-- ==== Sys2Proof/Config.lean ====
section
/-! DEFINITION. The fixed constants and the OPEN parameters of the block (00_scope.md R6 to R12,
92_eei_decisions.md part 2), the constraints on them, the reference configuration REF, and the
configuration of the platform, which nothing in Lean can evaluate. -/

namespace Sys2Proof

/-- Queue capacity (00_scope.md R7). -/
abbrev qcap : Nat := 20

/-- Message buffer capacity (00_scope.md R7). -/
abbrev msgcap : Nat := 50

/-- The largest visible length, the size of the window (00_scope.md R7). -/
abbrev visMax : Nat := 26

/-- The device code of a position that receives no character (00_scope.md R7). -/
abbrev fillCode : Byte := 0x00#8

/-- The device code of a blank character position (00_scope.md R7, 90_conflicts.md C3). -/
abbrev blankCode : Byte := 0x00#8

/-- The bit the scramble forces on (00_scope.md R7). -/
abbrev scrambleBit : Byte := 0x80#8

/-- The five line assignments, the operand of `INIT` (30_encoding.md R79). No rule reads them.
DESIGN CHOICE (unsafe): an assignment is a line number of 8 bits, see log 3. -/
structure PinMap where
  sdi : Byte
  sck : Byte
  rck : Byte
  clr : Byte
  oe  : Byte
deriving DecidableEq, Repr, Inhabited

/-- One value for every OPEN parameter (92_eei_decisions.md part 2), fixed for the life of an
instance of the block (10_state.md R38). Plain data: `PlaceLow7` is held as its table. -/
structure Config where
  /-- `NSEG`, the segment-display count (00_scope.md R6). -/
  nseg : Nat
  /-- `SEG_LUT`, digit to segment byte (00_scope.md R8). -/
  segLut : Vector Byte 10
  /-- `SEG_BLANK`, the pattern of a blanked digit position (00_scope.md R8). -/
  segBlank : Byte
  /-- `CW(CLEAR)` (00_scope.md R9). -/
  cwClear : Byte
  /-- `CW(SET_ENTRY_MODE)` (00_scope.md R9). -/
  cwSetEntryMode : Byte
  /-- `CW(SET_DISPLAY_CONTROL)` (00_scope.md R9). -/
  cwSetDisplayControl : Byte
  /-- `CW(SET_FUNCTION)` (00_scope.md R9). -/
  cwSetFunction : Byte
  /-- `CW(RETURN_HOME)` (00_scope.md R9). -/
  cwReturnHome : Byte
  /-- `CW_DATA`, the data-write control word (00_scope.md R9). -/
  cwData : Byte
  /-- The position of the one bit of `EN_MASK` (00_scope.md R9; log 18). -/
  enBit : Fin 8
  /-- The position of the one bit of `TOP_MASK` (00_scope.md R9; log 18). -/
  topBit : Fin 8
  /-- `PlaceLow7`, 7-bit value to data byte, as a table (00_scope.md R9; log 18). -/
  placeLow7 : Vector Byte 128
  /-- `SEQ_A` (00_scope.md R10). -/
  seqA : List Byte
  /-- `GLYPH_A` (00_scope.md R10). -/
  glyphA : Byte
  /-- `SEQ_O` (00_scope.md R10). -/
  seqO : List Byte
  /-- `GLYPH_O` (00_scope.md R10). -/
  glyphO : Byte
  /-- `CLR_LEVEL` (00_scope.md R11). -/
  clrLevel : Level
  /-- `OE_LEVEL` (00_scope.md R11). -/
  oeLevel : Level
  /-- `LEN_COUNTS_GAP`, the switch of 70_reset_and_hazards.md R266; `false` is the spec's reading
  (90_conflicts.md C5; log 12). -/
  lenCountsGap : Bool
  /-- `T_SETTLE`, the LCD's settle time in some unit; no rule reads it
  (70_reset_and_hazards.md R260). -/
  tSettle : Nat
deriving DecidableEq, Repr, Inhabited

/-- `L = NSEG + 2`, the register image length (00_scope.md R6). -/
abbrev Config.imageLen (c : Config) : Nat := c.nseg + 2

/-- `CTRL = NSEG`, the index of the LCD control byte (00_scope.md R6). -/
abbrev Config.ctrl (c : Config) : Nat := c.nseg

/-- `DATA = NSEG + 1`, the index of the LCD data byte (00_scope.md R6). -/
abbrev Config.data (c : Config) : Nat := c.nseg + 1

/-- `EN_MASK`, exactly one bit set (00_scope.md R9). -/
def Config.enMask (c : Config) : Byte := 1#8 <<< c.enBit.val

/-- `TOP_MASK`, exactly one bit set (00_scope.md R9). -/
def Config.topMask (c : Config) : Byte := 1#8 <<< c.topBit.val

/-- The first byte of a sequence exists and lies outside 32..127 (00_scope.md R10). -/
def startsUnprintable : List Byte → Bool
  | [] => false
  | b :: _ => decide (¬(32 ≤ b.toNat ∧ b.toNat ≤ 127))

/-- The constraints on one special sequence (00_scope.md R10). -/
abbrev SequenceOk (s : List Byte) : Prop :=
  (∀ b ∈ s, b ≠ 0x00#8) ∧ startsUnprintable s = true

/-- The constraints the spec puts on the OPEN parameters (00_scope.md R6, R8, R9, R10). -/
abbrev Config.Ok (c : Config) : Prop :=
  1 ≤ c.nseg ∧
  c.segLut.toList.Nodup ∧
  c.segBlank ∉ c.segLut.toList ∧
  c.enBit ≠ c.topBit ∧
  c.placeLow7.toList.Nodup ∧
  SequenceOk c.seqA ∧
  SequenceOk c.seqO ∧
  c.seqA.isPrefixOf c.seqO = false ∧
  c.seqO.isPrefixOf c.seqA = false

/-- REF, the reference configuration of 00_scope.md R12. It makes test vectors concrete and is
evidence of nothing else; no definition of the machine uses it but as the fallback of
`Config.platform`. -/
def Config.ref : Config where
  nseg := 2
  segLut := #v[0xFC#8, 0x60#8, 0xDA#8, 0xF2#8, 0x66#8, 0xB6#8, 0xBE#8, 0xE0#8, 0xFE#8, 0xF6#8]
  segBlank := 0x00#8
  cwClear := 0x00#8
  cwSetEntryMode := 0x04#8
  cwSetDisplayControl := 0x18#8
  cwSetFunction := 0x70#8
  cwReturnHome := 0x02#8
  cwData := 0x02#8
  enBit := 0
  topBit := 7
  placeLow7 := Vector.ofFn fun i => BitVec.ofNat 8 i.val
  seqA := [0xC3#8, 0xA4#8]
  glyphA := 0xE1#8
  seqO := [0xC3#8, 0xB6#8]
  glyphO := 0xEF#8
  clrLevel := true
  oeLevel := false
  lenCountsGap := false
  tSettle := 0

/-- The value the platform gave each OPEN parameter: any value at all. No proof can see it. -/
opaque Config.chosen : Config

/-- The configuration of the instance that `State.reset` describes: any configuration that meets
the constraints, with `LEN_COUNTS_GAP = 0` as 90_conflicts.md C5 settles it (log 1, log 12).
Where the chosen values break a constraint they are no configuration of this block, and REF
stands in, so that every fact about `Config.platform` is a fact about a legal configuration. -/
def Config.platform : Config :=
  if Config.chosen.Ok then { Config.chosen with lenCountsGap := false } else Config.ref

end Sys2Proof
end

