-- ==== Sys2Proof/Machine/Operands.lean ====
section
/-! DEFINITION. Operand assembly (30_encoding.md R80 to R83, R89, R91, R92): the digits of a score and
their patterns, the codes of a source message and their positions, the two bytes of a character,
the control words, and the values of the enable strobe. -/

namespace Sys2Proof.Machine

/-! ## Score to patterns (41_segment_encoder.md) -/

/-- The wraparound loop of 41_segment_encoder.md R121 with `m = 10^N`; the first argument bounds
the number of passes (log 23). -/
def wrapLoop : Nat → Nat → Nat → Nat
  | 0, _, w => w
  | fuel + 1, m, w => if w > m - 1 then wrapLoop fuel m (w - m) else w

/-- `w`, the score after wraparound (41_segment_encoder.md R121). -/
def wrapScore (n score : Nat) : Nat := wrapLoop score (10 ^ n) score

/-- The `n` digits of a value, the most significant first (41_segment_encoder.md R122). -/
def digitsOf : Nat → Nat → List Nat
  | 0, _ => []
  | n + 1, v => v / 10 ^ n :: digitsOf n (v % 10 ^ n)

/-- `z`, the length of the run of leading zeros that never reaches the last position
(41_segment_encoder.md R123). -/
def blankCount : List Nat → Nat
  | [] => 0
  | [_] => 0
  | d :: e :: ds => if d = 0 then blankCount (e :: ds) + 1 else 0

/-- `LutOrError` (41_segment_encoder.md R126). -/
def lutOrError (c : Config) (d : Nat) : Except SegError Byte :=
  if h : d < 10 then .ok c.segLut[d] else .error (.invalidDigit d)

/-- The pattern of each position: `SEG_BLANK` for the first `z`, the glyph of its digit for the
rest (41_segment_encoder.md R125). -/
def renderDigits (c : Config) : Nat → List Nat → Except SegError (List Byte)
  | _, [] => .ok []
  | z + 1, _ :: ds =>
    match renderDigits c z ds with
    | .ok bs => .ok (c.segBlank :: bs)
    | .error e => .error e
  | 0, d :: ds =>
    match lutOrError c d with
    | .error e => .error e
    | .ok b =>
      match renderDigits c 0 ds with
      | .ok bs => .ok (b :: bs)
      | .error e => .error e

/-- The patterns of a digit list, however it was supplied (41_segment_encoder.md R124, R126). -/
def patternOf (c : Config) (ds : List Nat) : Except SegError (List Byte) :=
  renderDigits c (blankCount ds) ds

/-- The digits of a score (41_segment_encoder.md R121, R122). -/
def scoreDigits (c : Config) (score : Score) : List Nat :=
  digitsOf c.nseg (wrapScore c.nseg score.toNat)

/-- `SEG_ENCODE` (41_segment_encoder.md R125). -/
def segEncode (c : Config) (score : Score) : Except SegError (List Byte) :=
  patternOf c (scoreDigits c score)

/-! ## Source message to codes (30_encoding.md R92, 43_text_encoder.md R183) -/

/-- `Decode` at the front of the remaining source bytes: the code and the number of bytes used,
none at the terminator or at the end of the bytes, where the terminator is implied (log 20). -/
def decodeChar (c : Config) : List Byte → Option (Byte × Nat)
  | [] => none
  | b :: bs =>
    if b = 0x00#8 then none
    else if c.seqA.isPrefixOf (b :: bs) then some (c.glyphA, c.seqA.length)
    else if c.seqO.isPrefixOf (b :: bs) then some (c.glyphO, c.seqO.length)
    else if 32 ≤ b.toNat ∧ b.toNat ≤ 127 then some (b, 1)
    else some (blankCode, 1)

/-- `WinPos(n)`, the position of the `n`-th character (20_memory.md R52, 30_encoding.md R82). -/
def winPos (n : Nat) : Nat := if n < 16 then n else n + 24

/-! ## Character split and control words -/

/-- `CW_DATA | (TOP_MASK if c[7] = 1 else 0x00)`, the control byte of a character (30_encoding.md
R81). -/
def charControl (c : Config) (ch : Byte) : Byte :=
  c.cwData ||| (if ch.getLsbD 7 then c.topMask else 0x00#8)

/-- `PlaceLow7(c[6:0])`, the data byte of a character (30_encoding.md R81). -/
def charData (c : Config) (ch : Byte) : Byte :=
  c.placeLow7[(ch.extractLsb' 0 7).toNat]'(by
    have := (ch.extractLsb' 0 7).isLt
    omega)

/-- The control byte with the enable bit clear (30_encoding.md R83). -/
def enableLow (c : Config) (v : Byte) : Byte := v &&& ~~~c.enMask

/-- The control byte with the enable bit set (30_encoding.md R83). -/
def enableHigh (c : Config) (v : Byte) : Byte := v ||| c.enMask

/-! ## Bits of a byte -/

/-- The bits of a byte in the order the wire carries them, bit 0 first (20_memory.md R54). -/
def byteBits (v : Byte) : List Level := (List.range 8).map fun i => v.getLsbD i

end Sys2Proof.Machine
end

● ● ●

### GOAL OF THE EXERCISE:
Could you transcribe the entries above word for word, from the line with "seqO : List Byte" down to the line with "segBlank := 0x00#8", keeping both?

### TASK ANSWER:
  seqO : List Byte
  /-- `GLYPH_O` (00_scope.md R10). -/
  glyphO : Byte
  /-- `CLR_LEVEL` (00_scope.md R11). -/
  clrLevel : Level
  /-- `OE_LEVEL` (00_scope.md R11). -/
  oeLevel : Level
  /-- `LEN_COUNTS_GAP`, the switch of 70_reset_and_hazards.md R266; `false` is the spec's reading
  (90_conflicts.md C5; log 12). -/
  lenCountsGap : Bool
  /-- `T_SETTLE`, the LCD's settle time in some unit; no rule reads it
  (70_reset_and_hazards.md R260). -/
  tSettle : Nat
deriving DecidableEq, Repr, Inhabited

/-- `L = NSEG + 2`, the register image length (00_scope.md R6). -/
abbrev Config.imageLen (c : Config) : Nat := c.nseg + 2

/-- `CTRL = NSEG`, the index of the LCD control byte (00_scope.md R6). -/
abbrev Config.ctrl (c : Config) : Nat := c.nseg

/-- `DATA = NSEG + 1`, the index of the LCD data byte (00_scope.md R6). -/
abbrev Config.data (c : Config) : Nat := c.nseg + 1

/-- `EN_MASK`, exactly one bit set (00_scope.md R9). -/
def Config.enMask (c : Config) : Byte := 1#8 <<< c.enBit.val

/-- `TOP_MASK`, exactly one bit set (00_scope.md R9). -/
def Config.topMask (c : Config) : Byte := 1#8 <<< c.topBit.val

/-- The first byte of a sequence exists and lies outside 32..127 (00_scope.md R10). -/
def startsUnprintable : List Byte → Bool
  | [] => false
  | b :: _ => decide (¬(32 ≤ b.toNat ∧ b.toNat ≤ 127))

/-- The constraints on one special sequence (00_scope.md R10). -/
abbrev SequenceOk (s : List Byte) : Prop :=
  (∀ b ∈ s, b ≠ 0x00#8) ∧ startsUnprintable s = true

/-- The constraints the spec puts on the OPEN parameters (00_scope.md R6, R8, R9, R10). -/
abbrev Config.Ok (c : Config) : Prop :=
  1 ≤ c.nseg ∧
  c.segLut.toList.Nodup ∧
  c.segBlank ∉ c.segLut.toList ∧
  c.enBit ≠ c.topBit ∧
  c.placeLow7.toList.Nodup ∧
  SequenceOk c.seqA ∧
  SequenceOk c.seqO ∧
  c.seqA.isPrefixOf c.seqO = false ∧
  c.seqO.isPrefixOf c.seqA = false

/-- REF, the reference configuration of 00_scope.md R12. It makes test vectors concrete and is
evidence of nothing else; no definition of the machine uses it but as the fallback of
`Config.platform`. -/
def Config.ref : Config where
  nseg := 2
  segLut := #v[0xFC#8, 0x60#8, 0xDA#8, 0xF2#8, 0x66#8, 0xB6#8, 0xBE#8, 0xE0#8, 0xFE#8, 0xF6#8]
  segBlank := 0x00#8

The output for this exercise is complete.